Collins said previously that he wanted to give Conforto some days off, citing fatigue in Cespedes’ fill-in. Conforto’s numbers did drop in May after a monster April, but he insisted that he was not, in fact, slumping and said he didn’t feel tired. 

“I feel great,” he told last week. “I want to be in there every day. I wouldn’t say I’m fatigued or anything, I think that’s just baseball and there’s little ups and downs and that’s it.”

Collins said that given Cespedes’ history of leg injuries, like the one that put him on the disabled list this season, they plan on being careful with the handling of his return, so a platoon in left field could be what the Mets are looking at temporarily. There is a plan in place, albeit a somewhat loose one.
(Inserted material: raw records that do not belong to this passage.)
/-- The BURST record of a burst that has ended. -/
def writeBurst (d : Dev) (n : Fin 16) : Dev :=
  match (d.port n).rtx.burst with
  | none => d
  | some (first, lost, missing, _, last) =>
    let space := match (d.port n).rtx.burstEnd with
      | some e => min ((first - e).toNat / 250) 0xFFFFFFFF
      | none => 0xFFFFFFFF
    let d := modRtx d n fun r => { r with burst := none, burstEnd := some last }
    let d := if (d.port n).pc.up then
        d.modPort n fun p => { p with diag := { p.diag with plan := planBurst p.diag.plan first last } }
      else d
    if 2 ≤ lost then
      attic d n 0x14 (leBytes 4 (last - first).toNat ++ leBytes 2 (min lost 65535) ++ leBytes 2 (min missing 65535) ++
        leBytes 4 space)
    else d

/-- The record of an ended burst waits until its last codeword has been played out. -/
def settleBurst (d : Dev) (n : Fin 16) : Dev :=
  let p := d.port n
  match p.rtx.burst with
  | some (_, _, _, good, last) =>
    let held := p.rtx.entries.any fun e => match dueAt p e.seq e.slot.toNat with
      | some t => decide (t ≤ last) && isMissing p.rtx e
      | none => false
    if decide (8 ≤ good) && !held then writeBurst d n else d
  | none => d

/-- One codeword at first reception counts in the present burst. -/
def noteBurst (d : Dev) (n : Fin 16) (seq : Seq) (slot : BitVec 4) (lost : Bool) : Dev :=
  let p := d.port n
  let due := (dueAt p seq slot.toNat).getD d.dt.dt
  let start := due - BitVec.ofNat 64 (cwTicks (rtxMode p))
  match p.rtx.burst, lost with
  | none, false => d
  | none, true => modRtx d n fun r => { r with burst := some (start, 1, 0, 0, due) }
  | some (f, k, m, good, last), true =>
    if 8 ≤ good then modRtx (writeBurst d n) n fun r => { r with burst := some (start, 1, 0, 0, due) }
    else modRtx d n fun r => { r with burst := some (f, k + 1, m, 0, if last < due then due else last) }
  | some (f, k, m, good, last), false =>
    settleBurst (modRtx d n fun r => { r with burst := some (f, k, m, good + 1, last) }) n

/-! ### Reception (R114, R185, R188, R197, R206) -/

/-- Counters 0–3 of R207; `corrected` is none for an uncorrectable codeword. -/
def countCw (d : Dev) (n : Fin 16) (corrected : Option Nat) (first : Bool) : Dev :=
  let d := bump d n 0 1
  match corrected with
  | some c => if c == 0 then d else bump (bump d n 1 1) n 2 c
  | none => if first then bump d n 3 1 else d

/-- While the old link drains, its codewords still arrive: all of them before phase 6, and after the switch those at most two
superframes past its newest, since T_CAM and the path take less (R131, R198). -/
def oldLink (p : Port) (seq : Seq) : Bool :=
  p.rtx.draining && p.link.st == .training && (decide (p.link.phase.toNat < 6) || match p.rtx.newest with
    | some w => decide ((seq - w).toNat ≤ 2)
    | none => false)

/-- The reorder buffer stores codewords while the port is UP, and those of the old link while it drains. -/
def stores (p : Port) (seq : Seq) : Bool := p.link.st == .up || oldLink p seq

/-- A codeword goes to its identity. -/
def storeCw (d : Dev) (n : Fin 16) (seq : Seq) (slot : BitVec 4) (data : Option (BitVec 3250)) (near : Bool) : Dev :=
  let r := (d.port n).rtx
  match descOf r seq slot with
  | some x =>
    if x.1 then storeCopy (modRtx d n fun r => holdRaw (allocate r seq slot none) seq slot data) n seq slot x data near
    else
      let d := modRtx d n fun r => holdRaw (allocate r seq slot data) seq slot data
      if data.isNone then noteDirty d n else if near then bump d n 10 1 else d
  | none =>
    let d := modRtx d n fun r => holdRaw (allocate r seq slot data) seq slot data
    if data.isNone then noteDirty d n else if near then bump d n 10 1 else d

/-- Slot 15 ends its superframe: the newest superframe, and the runs of phase 7. What drains keeps the old link's. -/
def superframeEnd (d : Dev) (n : Fin 16) (seq : Seq) (ok : Bool) : Dev :=
  d.modPort n fun p => { p with
    rtx := if p.rtx.draining && !stores p seq then p.rtx else { p.rtx with newest := some seq },
    train := if ok then p.train else { p.train with svcRun := 0, armedRun := 0 } }

/-- FEC lock in phase 6, and the L0 trigger while UP (R36, R114). -/
def trackLock (d : Dev) (n : Fin 16) (ok : Bool) : Dev :=
  let p := d.port n
  if inPhase p 6 then
    let run := if ok then p.train.goodRun + 1 else 0
    let d := d.modPort n fun p => { p with train := { p.train with goodRun := run, fecLock := p.train.fecLock || decide (16 ≤ run) } }
    checkPhase6 d n
  else if upForTrigger d p then
    let run := if ok then 0 else p.train.badRun + 1
    let d := d.modPort n fun p => { p with train := { p.train with badRun := run } }
    if 8 ≤ run then l0Trigger d n else d
  else d

/-- Whether the port decodes downstream codewords now. -/
def receives (p : Port) (seq : Seq) : Bool :=
  stores p seq || inPhase p 6 || inPhase p 7 || p.link.st == .reef1

/-- The blocks of a payload codeword, first first (R52). -/
def payloadBlocks (m : BitVec 3250) : List (BitVec 65) := (List.range 50).map fun i => BitVec.ofNat 65 (lineFld m (65 * i) 65)
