-- ==== Sys2Proof/Machine/Reset.lean ====
section
/-! DEFINITION. PORST_N, the privileged device reset, PERST_N and the resets of one function (R31, R328, R329, R396, R400, R417,
R428–R430, R450). -/
namespace Sys2Proof.Machine

/-! ### PORST_N (R429, R430, R450) -/

/-- The block at PORST_N: every register at its Reset column. What stays is outside it, in flash and in OTP; the outputs that have
left it and the model's own counter go on. -/
def porstLow (d : Dev) : Dev :=
  { ({} : Dev) with
    boot := { flash := d.boot.flash, otpSvn := d.boot.otpSvn },
    bist := { fused := d.bist.fused },
    host := { perst := d.host.perst },
    out := d.out, free := d.free }

/-- Trims and fuse repairs as OTP gives them (R552, R584). -/
def loadOtp (d : Dev) : Dev :=
  { d with
    ports := Vector.ofFn fun n => { d.port n with diag := { (d.port n).diag with trims := factoryTrims n } },
    mem := Vector.ofFn fun x => { d.mem[x.val] with repaired := fusedRows d x.val } }

def recTrial (r : BootRec) : FwKind → Bool
  | .mgr => r.mgrTrial
  | .pc => r.pcTrial

/-- A kind on trial in the boot record goes back to its previous slot (R450). -/
def porstRevert (d : Dev) (k : FwKind) : Dev :=
  if recTrial (bootRecord d.boot.flash) k then
    let d := writeRecord d fun r => match k with
      | .mgr => { r with mgrSlot := r.mgrPrev, mgrTrial := false }
      | .pc => { r with pcSlot := r.pcPrev, pcTrial := false }
    { d with boot := { d.boot with reverted := true } }
  else d

/-- PORST_N rises: straps sampled, BOOT entered, the primary reference started (R448 step 1). A board programmer may have
rewritten the flash meanwhile (R429). -/
def porstHigh (straps : Straps) (flash : Option Flash) (d : Dev) : Dev :=
  if d.sys.mode != .off then d
  else
    let fl := flash.getD d.boot.flash
    let svn := if d.boot.otpSvn < Config.svnMin then Config.svnMin else d.boot.otpSvn
    let d := { d with
      sys := { d.sys with mode := .boot },
      pins := { d.pins with porstN := true },
      boot := { d.boot with strap := straps, flash := fl, otpSvn := svn },
      flt := { d.flt with halt := { d.flt.halt with flashValid := fl.summary.isSome } },
      clk := { d.clk with refAct := if straps.refsel then .refclk else .xtal },
      avs := { d.avs with vset := partVset, volt := 150 },
      pwr := { d.pwr with pllOn := true, coreOn := true } }
    porstRevert (porstRevert (loadOtp d) .mgr) .pc

/-! ### The privileged device reset (R417) -/

/-- Every domain except AON at its Reset column; AON, the Cellar's snapshots and the PCIe core, with its MSI-X tables, keep what they
hold, and a filter barred by a privileged test stays so until PORST_N (R561). The pads of the domains that go off latch (R480). -/
def privReset (d : Dev) : Dev :=
  let d := stopFunction (stopFunction d .pf0) .pf1
  loadOtp { ({} : Dev) with
    sys := { mode := .boot, restarts := d.sys.restarts },
    pins := { d.pins with fsyncOut := false, sbIrqN := true, peWakeN := true },
    clk := { priStarted := d.clk.priStarted, gateDeep := d.clk.gateDeep, refAct := primary d },
    pwr := { d.pwr with
      laneOn := false, pwOn := false, coreOn := true, pllOn := true, fromDeep := false,
      padLane := d.pwr.padLane || d.pwr.laneOn, padPw := d.pwr.padPw || d.pwr.pwOn,
      padPort := d.pwr.padPort ||| portsThat d fun p => p.on },
    avs := { d.avs with deepStep := 0, deepOp := none, deepSent := none, busy := false, target := none, peWake := false },
    flt := { halt := { d.flt.halt with pending := false, halted := false, region := none } },
    host := { perst := d.host.perst, pf0 := { msix := d.host.pf0.msix }, pf1 := { msix := d.host.pf1.msix } },
    boot := { d.boot with verified := false, noImage := false, activateOp := none },
    bist := { fused := d.bist.fused },
    ports := Vector.ofFn fun n => { Port.reset n with
      snap := (d.port n).snap, shr := { barred := (d.port n).shr.barred } },
    out := d.out, free := d.free }

/-- GCTL_RESET is written. -/
def privilegedDeviceReset (m : Master) (key : W16) (d : Dev) : Dev :=
  if reachesAll m && key == 0x5A5A then privReset d else d

/-! ### Functions (R328, R329, R396, R400, R447) -/

def Fn.master : Fn → Master
  | .pf0 => .pf0
  | .pf1 => .pf1

/-- The word stream closes, and its half-words are discarded. -/
def closeStream (d : Dev) : Dev :=
  match d.cfg.stream with
  | some _ => { d with cfg := { d.cfg with stream := none, streamLen := 0, streamWords := 0, image := [] } }
  | none => d

/-- A stream whose master stops closes. -/
def closeStreamOf (d : Dev) (m : Master) : Dev :=
  match d.cfg.stream with
  | some (_, who) => if who == m.host then closeStream d else d
  | none => d

/-- A function stops: what R328 names, its locks, and a host-side reset of the mailboxes. -/
def stopHost (d : Dev) (f : Fn) (perst : Bool) : Dev :=
  let d := resumePasses (stopFunction d f)
  closeStreamOf (freeLocksOf (hostReset d (Fn.master f) perst) (Fn.master f)) (Fn.master f)

def functionLevelReset (f : Fn) (d : Dev) : Dev := resetBlock (stopHost d f false) f

/-- The MSI-X table with the function's configuration space (R329). -/
def resetMsix (d : Dev) (f : Fn) : Dev := d.modFn f fun x => { x with msix := Vector.replicate 64 {} }

def perstLow (d : Dev) : Dev :=
  let d := { d with host := { d.host with perst := true } }
  if powered d then resetMsix (resetMsix (stopHost (stopHost d .pf0 true) .pf1 true) .pf0) .pf1 else d

/-- PERST_N rises: in DEEP a PCIe wake (R493). -/
def perstHigh (d : Dev) : Dev := wakeFires { d with host := { d.host with perst := false } } .pcie

/-- A ring of the function is enabled. -/
def anyRing (x : FnSt) : Bool :=
  (vany x.sq fun r => bit r.cfg 31) || (vany x.cq fun r => bit r.cfg 31) || bit x.ev.cfg 31

/-- The link leaves L0 (R514). -/
def linkDown (d : Dev) : Dev := if anyRing d.host.pf0 || anyRing d.host.pf1 then moment d 0x050 else d

/-! ### The rows -/

def execPorstNAssert (s : State) : Host.Outcome State Fault Refusal := onDev s porstLow
def execAonSupplyLoss (s : State) : Host.Outcome State Fault Refusal := onDev s fun d => porstLow d
def execPorstNRelease (straps : Straps) (flash : Option Flash) (s : State) : Host.Outcome State Fault Refusal :=
  onDev s (porstHigh straps flash)
def execPrivilegedDeviceReset (m : Master) (key : W16) (s : State) : Host.Outcome State Fault Refusal :=
  onLive s (privilegedDeviceReset m key)
def execPerstNAssert (s : State) : Host.Outcome State Fault Refusal := onDev s perstLow
def execPerstNRelease (s : State) : Host.Outcome State Fault Refusal := onDev s perstHigh
def execFunctionLevelReset (f : Fn) (s : State) : Host.Outcome State Fault Refusal := onLive s (functionLevelReset f)
def execBusMasterEnableClear (f : Fn) (s : State) : Host.Outcome State Fault Refusal := onLive s fun d => stopHost d f false
def execD3hotEntry (f : Fn) (s : State) : Host.Outcome State Fault Refusal := onLive s fun d => stopHost d f false
def execPcieLinkDown (s : State) : Host.Outcome State Fault Refusal := onLive s linkDown

end Sys2Proof.Machine
end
At some point on Friday night or Saturday morning, Collins will hold court with all five outfielders and convey the plan to them to get everyone on the same page. 

“I do have a general idea,” Collins said. “But how accurate it’s going to be, we’re not sure yet.”

But platooning the two best bats doesn’t make sense long term. And neither does moving Jay Bruce to first base to spell Lucas Duda. While someone ultimately needs to sit, Collins is reluctant to sit Granderson in the middle of a hot streak. Granderson is hitting .308 with nine extra base hits and 10 RBIs in his last 21 games. 

The Mets have averaged 5.42 runs per game in Cespedes’ absence, so it’s safe to say they’ve managed fine without him. But Collins will now have to manage with him and figure out how to maximize the talent and the playing time.